(DATA SHOWN)

/-- A slot whose tag is unbound returns to the free list once no `acc.rd` of it is outstanding and no operation of the
engine writes it (R211, R214, R374). -/
def Core.sweep (c : Core) : Core :=
  let busy (n : Nat) : Bool := (c.mmas.any fun m => m.slot == n) || c.waves.any fun kw => kw.2.pend.any fun p =>
    match p.src with
    | .slot m _ => m == n
    | _ => false
  { c with acc := c.acc.filter fun a => !(a.2.releasing && !busy a.1) }

/-- The wave in a slot leaves the core: its rows return to the quarter and its marks go (R11, R17). -/
def dropWave (s : State) (core slot : Nat) : State :=
  let c := s.core core
  s.setCore core (Core.sweep <| Core.normalise
    { c with waves := del c.waves slot, marks := c.marks.filter fun m => m.slot ≠ slot
             mismatches := c.mismatches.filter fun m => m.1 ≠ slot })

/-- A team's waves on its core, by slot. -/
def teamSlots (s : State) (team core : Nat) : List Nat :=
  ((s.core core).waves.filter fun kw => kw.2.team == team).map (·.1)

/-- What a core holds for a team besides its waves is freed: slots, reserved lock entries, bins, waiting rendezvous
(R159, R211, R379). -/
def freeTeam (s : State) (team : Nat) : State :=
  let t := s.team team
  match t.core with
  | none => s
  | some k =>
    let c := s.core k
    let slots := t.tags.map (·.2)
    let s := s.setCore k { c with
      acc := mapVals (fun n a => if slots.contains n then { a with releasing := true } else a) c.acc
      locks := mapVals (fun n e => if t.reserved.any fun r => r.2 == n then { e with rsv := false } else e) c.locks
      bins := c.bins.filter fun b => b.2.team ≠ team
      mmaWait := c.mmaWait.filter fun m => m.team ≠ team }
    let s := s.setCore k (s.core k).sweep
    s.setTeam team { t with core := none, tags := [], pools := [], reserved := [] }

/-- A core's cycles since the last time are metered for each partition with a team resident on it (R397). -/
def meterCycles (s : State) (core : Nat) : State :=
  let c := s.core core
  let ps := ((s.teams.filter fun t => t.2.core == some core).filterMap fun t => s.partOf t.2).eraseDups
  let s := s.setCore core { c with cycAt := c.clk.toNat }
  ps.foldl (fun s p => meter s (core / 128) (some p) .cyc (c.clk.toNat - c.cycAt)) s

/-- The local cycles of a team's residency are added to its grid, and its core's are metered (R351, R397). -/
def endResidency (s : State) (team : Nat) : State :=
  let t := s.team team
  match t.core, t.grid with
  | some k, some g =>
    match find? s.grids g with
    | none => s
    | some gr =>
      meterCycles (s.setGrid g { gr with cycles := gr.cycles + ((s.core k).clk.toNat - t.since) }) k
  | _, _ => s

(End DATA SHOWN)

**WHAT NEEDS TO BE DONE:**
Using the data above, copy each line that contains "releasing".

**SOLUTION TO THIS EXERCISE:**
  { c with acc := c.acc.filter fun a => !(a.2.releasing && !busy a.1) }
      acc := mapVals (fun n a => if slots.contains n then { a with releasing := true } else a) c.acc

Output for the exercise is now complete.